After physiological characterization, neurons were injected with Lucifer yellow by passing hyperpolarizing current (0.2–0.5 nA) for 6–40 min. The duration of intracellular impalements, including both recording and dye injection, was variable (average = 20 min; maximum = 40–50 min). After completion of an experiment, the brain was excised and immersed in 2.5% formaldehyde fixative solution, pH 7.2, for at least 3 hr, dehydrated through a graded series of ethanol solutions, and cleared with methyl salicylate (Sigma-Aldrich). Cleared brains were imaged as whole mounts (optical sections, 2 μm thick) with a laser-scanning confocal microscope (Nikon PCM 2000, equipped with a 457 nm argon laser). Results were obtained from a total of 36 neurons from 36 animals. Of these, 30 PNs were stained successfully and hence could be characterized morphologically. Thirteen of these morphologically characterized neurons had arborizations in the latLFG glomerulus. Six other neurons could not be positively characterized, but their odor-response profiles indicated that they were latLFG-PNs (see caption to Fig. 7A). Brains were returned to 100% ethanol and embedded in Spurr's resin (Electron Microscopy Sciences, Ft. Washington, PA) for sectioning at 48 μm.
For three-dimensional reconstructions, brains with filled cells were rehydrated, immersed overnight in 4% glutaraldehyde fixative solution, pH 7.3, dehydrated, cleared, and imaged as whole mounts (optical sections, 0.6 μm thick). The borders of the AL, the LFGs, and the glomerulus receiving arborizations of the neuron of interest were reconstructed using Amira software (Konrad-Zuse-Zentrum für Informationstechnik, Berlin, Germany).
Statistics. One- or two-way repeated-measures ANOVAs were performed to test whether the responses of neurons to different odor compounds and concentrations differed statistically. Significant results (p < 0.05) were followed by post hoc Tukey tests (Zar, 1999).
Results
Responses of latLFG-PNs to enantiomers of linalool
The LFGs reside near the entrance of the antennal nerve into the AL and are among the largest glomeruli in female Manduca (Rospars and Hildebrand, 2000). On the basis of their positions and sizes, these glomeruli are easily identifiable. The latLFG lies against the lateral edge of the AL and slightly anterior to the medLFG (Roche King et al., 2000) (Fig. 2), at a depth of ∼200–250 μm from the anterior surface of the AL. Three PNs with dense dendritic arborizations restricted to the latLFG are shown in Figure 2C–E. As reported previously (Roche King et al., 2000), these neurons had their somata in the medial group of AL-neuronal cell bodies and an axon projecting from the AL, through the inner antennocerebral tract, to higher brain centers, including the calyces of the ipsilateral mushroom body and the lateral protocerebrum (Fig. 2F). The 13 latLFG-PNs (each obtained from a different animal) described in this study shared this same basic morphology and were classified as type PIa neurons (Homberg et al., 1988; Roche King et al., 2000).

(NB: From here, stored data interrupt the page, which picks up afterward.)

/-- R60: a data read while BUSY answers the next free value. -/
theorem hostRead_busy_data {s : State} {r : Option Reg} (hb : s.busy = true) (h : ¬readableWhileBusy r = true) :
    s.hostRead r = { s with resp := .data (Config.busyRead s.draws), draws := s.draws + 1 } := by
  simp [State.hostRead, hb, h]

/-- A step with an aligned 32-bit read: the read, then the progress of a command in flight. -/
theorem step_read {s : State} {off : BitVec 10} {rest : List HostOp} (hh : s.host = read32 off :: rest)
    (ha : off.toNat % 4 = 0) : step s = .next (State.tick (State.hostRead { s with host := rest } (regAt off))) :=
  step_tick (hostTurn_read hh ha) fun hi => (State.hostRead_inflight ..).trans hi

/-- R58, R61: an aligned 32-bit read of an idle core answers the register and changes nothing of the core. -/
theorem step_read_idle {s : State} {off : BitVec 10} {rest : List HostOp} (hi : s.inflight = none)
    (hh : s.host = read32 off :: rest) (ha : off.toNat % 4 = 0) :
    step s = .next { s with host := rest, resp := .data (s.readReg (regAt off)) } := by
  rw [step_idle hi, hostTurn_read hh ha, hostRead_usual (s := { s with host := rest }) (.inl hi),
    State.readReg_withHost]

/-- Settles O19: the read answers `readReg` of the register whose offset it is, lane by lane. -/
theorem idleReadAnswersTheRegister : Obligations.IdleReadAnswersTheRegister := by
  intro s off rest hi hh ha
  have hreg (r : Reg) (h : off.toNat = r.offset.toNat) : s.readReg (regAt off) = s.readReg (some r) :=
    congrArg s.readReg ((regAt_eq_some_iff_toNat ha r).2 h)
  refine ⟨_, step_read_idle hi hh ha, hreg .cmd, hreg .status, hreg .ctrIndex, hreg .id, fun j h b => ?_,
    fun j b => ⟨fun h => ?_, fun h => ?_, fun h => ?_, fun h => ?_⟩, fun i h b => ?_,
    fun h => congrArg s.readReg (regAt_reserved ha h)⟩
  · rw [hreg (.key j) (by simpa using h)]; exact lane_keyLane s.key j b
  · rw [hreg (.nonce j) (by simpa using h)]; exact lane_blockLane s.nonce j b
  · rw [hreg (.din j) (by simpa using h)]; exact lane_blockLane s.din j b
  · rw [hreg (.dout j) (by simpa using h)]; exact lane_blockLane s.dout j b
  · rw [hreg (.state j) (by simpa using h)]; exact lane_blockLane s.state j b
  · rw [hreg (.w i) (by simpa using h)]; exact lane_packWord s.w[i] b

/-! ### Accesses while a command is in flight (R60) -/

/-- R60: a write while BUSY, other than to STATUS, is dropped and raises BUSY; CMD is no exception (R243). -/
theorem hostWrite_busy {s : State} {r : Option Reg} (hb : s.busy = true) (hr : r ≠ some .status) (v : Word) :
    s.hostWrite r v = .next (s.cmdError .busy) := by
  unfold State.hostWrite
  split
  next => simp [State.present, hb]
  next => exact absurd rfl hr
  next => rw [if_pos hb]

/-- Settles O22: reads by whether the register reads as usual, writes by whether it is STATUS. -/
theorem accessesWhileBusy : Obligations.AccessesWhileBusy := by
  intro s off rest hi ha
  have hb : s.inflight.isSome = true := Option.isSome_iff_ne_none.2 hi
  refine ⟨fun hh => ?_, fun v hh => ⟨fun ho => ?_, fun ho => ?_⟩⟩
  · rw [step_read hh ha, ← readableWhileBusy_iff]
    refine ⟨fun hr => ⟨?_, (statusWord_fields s).1.trans hb⟩, fun hr => ?_⟩
    · rw [hostRead_usual (.inr hr), State.readReg_withHost]
    · rw [hostRead_busy_data (s := { s with host := rest }) hb hr]
  · subst ho
    rw [State.writeStatus_eq]
    obtain ⟨-, hclear, -⟩ := statusRegisterReadsAndClears
    exact hclear s v rest hh
  · have hr : regAt off ≠ some .status := fun h =>
      ho (BitVec.eq_of_toNat_eq ((regAt_eq_some_iff_toNat ha .status).1 h))
    refine step_busy hb ((hostTurn_write hh ha).trans ?_)
    exact hostWrite_busy (s := { s with host := rest, resp := .done }) hb hr v

/-! ### Bus errors (R52, R53, R247) -/

/-- R52: an aligned 32-bit access answers a next state. -/
theorem access_next {s : State} {a : Access} (h : a.bits = 32 ∧ a.off.toNat % 4 = 0) :
    ∃ t, s.access a = .next t := by
  unfold State.access
  rw [if_pos h]
  cases a.kind with
  | read => exact ⟨_, rfl⟩
  | write v => exact hostWrite_next _ _ v

/-- R53: the accesses that get a bus error. -/
theorem access_eq_busError_iff (s : State) (a : Access) :
    s.access a = .fault .busError ↔ a.bits ≠ 32 ∨ a.off.toNat % 4 ≠ 0 := by
  rw [← not_and_or]
  refine ⟨fun hf h => ?_, access_bad s a⟩
  obtain ⟨t, ht⟩ := access_next (s := s) h
  rw [ht] at hf
  cases hf

/-- R53, R247: an access is never refused, and its only fault is a bus error. -/
theorem access_answers (s : State) (a : Access) : (∃ t, s.access a = .next t) ∨ s.access a = .fault .busError := by
  by_cases h : a.bits = 32 ∧ a.off.toNat % 4 = 0
  · exact .inl (access_next h)
  · exact .inr (access_bad s a h)

/-- The host's turn is never refused, and its only fault is a bus error. -/
theorem hostTurn_answers (s : State) : (∃ u, s.hostTurn = .next u) ∨ s.hostTurn = .fault .busError := by
  cases hh : s.host with
  | nil => exact .inl ⟨_, hostTurn_nil hh⟩
  | cons op rest =>
    cases op with
    | access a => rw [hostTurn_access hh]; exact access_answers _ a
    | busAccess kind bits addr =>
      cases ho : windowOffset addr with
      | none => exact .inl ⟨_, hostTurn_outside hh ho⟩
      | some off => rw [hostTurn_busAccess hh ho]; exact access_answers _ _
    | poll => exact .inl ⟨_, hostTurn_poll hh⟩
    | reset => exact .inl ⟨_, hostTurn_reset hh⟩

/-- A step answers a next state when the host's turn does. -/
theorem step_next {s u : State} (h : s.hostTurn = .next u) : ∃ t, step s = .next t := by
  unfold step
  rw [h]
  cases s.busy with
  | false => exact ⟨u, rfl⟩
  | true => exact ⟨u.tick, rfl⟩

/-- A step faults exactly when the host's turn does: the progress of a command in flight never does. -/
theorem step_eq_fault_iff (s : State) (r : Fault) : step s = .fault r ↔ s.hostTurn = .fault r := by
  unfold step
  cases s.busy <;> cases s.hostTurn <;> simp

/-- Settles O24: only the host's turn can fault, and there only the access check does. -/
theorem onlyBadAccessesGetABusError : Obligations.OnlyBadAccessesGetABusError := by
  refine ⟨fun s a rest hh => ?_, ?_, fun s => ?_⟩
  · rw [step_eq_fault_iff, hostTurn_access hh]
    exact access_eq_busError_iff _ a
  · rintro s (hh | ⟨rest, hh⟩ | ⟨rest, hh⟩)
    · exact step_next (hostTurn_nil hh)
    · exact step_next (hostTurn_poll hh)
    · exact step_next (hostTurn_reset hh)
  · exact (hostTurn_answers s).imp (fun ⟨_, hu⟩ => step_next hu) (step_eq_fault_iff s _).2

Intracellular recordings obtained from morphologically characterized latLFG-PNs showed that these neurons responded more sensitively to antennal stimulation with (+)linalool than with (–)linalool (Fig. 3). The responses to both enantiomeric forms of linalool grew stronger with increasing concentrations (Fig. 3). Twelve morphologically characterized latLFG-PNs, obtained from 12 different animals, were tested with (+) and (–) linalool at a 1:1000 dilution. The response to the (+) enantiomer (net number of spikes) was much stronger than the response to the (–) enantiomer (one-way repeated-measures ANOVA: df = 2,22; F = 90.78; p < 0.00001; Tukey test: p = 0.00014). The net number of spikes evoked by stimulation with (+) and (–) linalool were 16 ± 1.5 and 3.6 ± 1.2, respectively (means ± SEM; n = 12). In some cases (–)linalool failed to evoke a response (Figs. 3, 4, PNs 1, 6, 7 and 10). Moreover, the response to the (+) enantiomer was statistically more different from the blank than the response to the (–) enantiomer (Tukey tests: p = 0.00014 and p = 0.025, respectively).

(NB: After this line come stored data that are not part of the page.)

-- ==== Sys2Proof/Config.lean ====
section
/-! DEFINITION. What an implementation or its fuses fix, and the free values: constants without a body, so that no
proof can rest on one of their values. A free value is applied to the state's counter `fresh` (DESIGN CHOICE, log 2). -/

namespace Sys2Proof

/-- GRADE of `ID_PART`, fused: 0 -I, 1 -X (14, ID_PART). Only its low bit is read. -/
opaque Config.grade : Nat

/-- The fused EUI-64 (14, ID_EUI), read modulo 2^64. -/
opaque Config.eui : Nat

/-- DIE_UID of each front-end die, fused (R191), read modulo 2^64. -/
opaque Config.feUid : Nat → Nat

/-- The hub's own clock quality for the best master clock algorithm (R62), in the order of IEEE 1588-2019. -/
opaque Config.clockQuality : Nat

/-- SVN of the image the board maker programmed (R521), read modulo 256. -/
opaque Config.factorySvn : Nat

/-- A byte of the boot flash as it left the board maker (R521), read modulo 256 (DEDUCED, log 5). -/
opaque Config.flashByte : Nat → Nat

/-- Units in the last place by which a binary32 bin of a spectrum differs from the exact value: the order in which the engine sums in
binary64 is open (R278). -/
opaque Config.spectrumUlp : Nat → Nat → Int

/-- Bytes of accumulator memory that the reduction engine gives one statistics entry (0), one rainflow channel (1) or one
spectral bin of a channel or pair (2): the manual states that sets must fit (R268), not what they take. -/
opaque Config.accumUnit : Nat → Nat

/-- The alarm code of an alarm for which the manual names a source, or none (0), but no code. -/
opaque Config.alarmCode : Nat → Nat

/-- MEM_STATUS's training result for a DRAM not yet trained (0), trained (1) or failed (2): the manual gives no coding. -/
opaque Config.trainingCode : Nat → Nat

/-- A hub holds a receive subscription for a stream of this hub, at the time of the counter: no message of the manual tells the
source (R326, R328). Arguments: the counter, the hub, the stream. -/
opaque Config.subscribed : Nat → Nat → Nat → Bool

/-- The oldest number that a RETRIEVE names at a CCLK when its stream holds no record (R394). -/
opaque Config.noneHeld : Nat → Nat

/-- TAG of a Jorva message that is neither a record, a command nor a completion (R318), by its HSR sequence number. -/
opaque Config.messageTag : Nat → Nat

/-- Fixed latencies of a ring port's receive and transmit path in 2^-4 ns, by mode: 2 at 10G, 1 more with RS-FEC (R58). -/
opaque Config.phyRx : Nat → Nat
opaque Config.phyTx : Nat → Nat

/-- The delay that initial training gives a byte lane, rank and direction of the DRAM, in taps (R303). -/
opaque Config.trainedTap : Nat → Nat → Int

/-- The value a word takes where the manual states no value for it. -/
opaque Config.freeCode : Nat → Int

/-- A count or code that the manual leaves to the implementation. -/
opaque Config.freeNat : Nat → Nat

end Sys2Proof
end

The odor-response profiles of the 13 latLFG-PNs examined in this study were qualitatively consistent from animal to animal: in all cases, (+)linalool evoked a stronger response than (–)linalool that was stimulus-locked to the odor pulse. Individual PNs, however, differed in their sensitivity to linalool, as indicated by the variation in instantaneous spike frequency (ISF) evoked by antennal stimulation with this compound (Fig. 4).
The primary response of latLFG-PNs to antennal stimulation with linalool consisted of an excitatory phase with spiking, followed by an inhibitory phase characterized by membrane hyperpolarization and suppression of spiking (Fig. 3). Figure 5 shows a quantitative analysis of the physiological response properties of eight latLFG-PNs (one per animal) that could be tested with (–)linalool and (+)linalool at two concentrations (1:100 and 1:1000, v/v). At both concentrations, stimulation with (+)linalool evoked a statistically greater number of spikes, greater peak and summed instantaneous spike frequencies, and more prolonged excitatory and inhibitory phases than did stimulation with (–)linalool (two-way repeated-measures ANOVAs: in all cases, p < 0.005) (Fig. 5). The delay to the onset of the excitatory phase of the response was significantly shorter when (+)linalool was used as the stimulus (two-way repeated-measures ANOVA: p < 0.005) (Fig. 5). For both enantiomers of linalool, we observed a significant increase in the intensity of all response parameters (in the case of the onset delay, a decreased latency) with increasing stimulus concentration (two-way repeated-measures ANOVAs: in all cases, p < 0.01) (Fig. 5).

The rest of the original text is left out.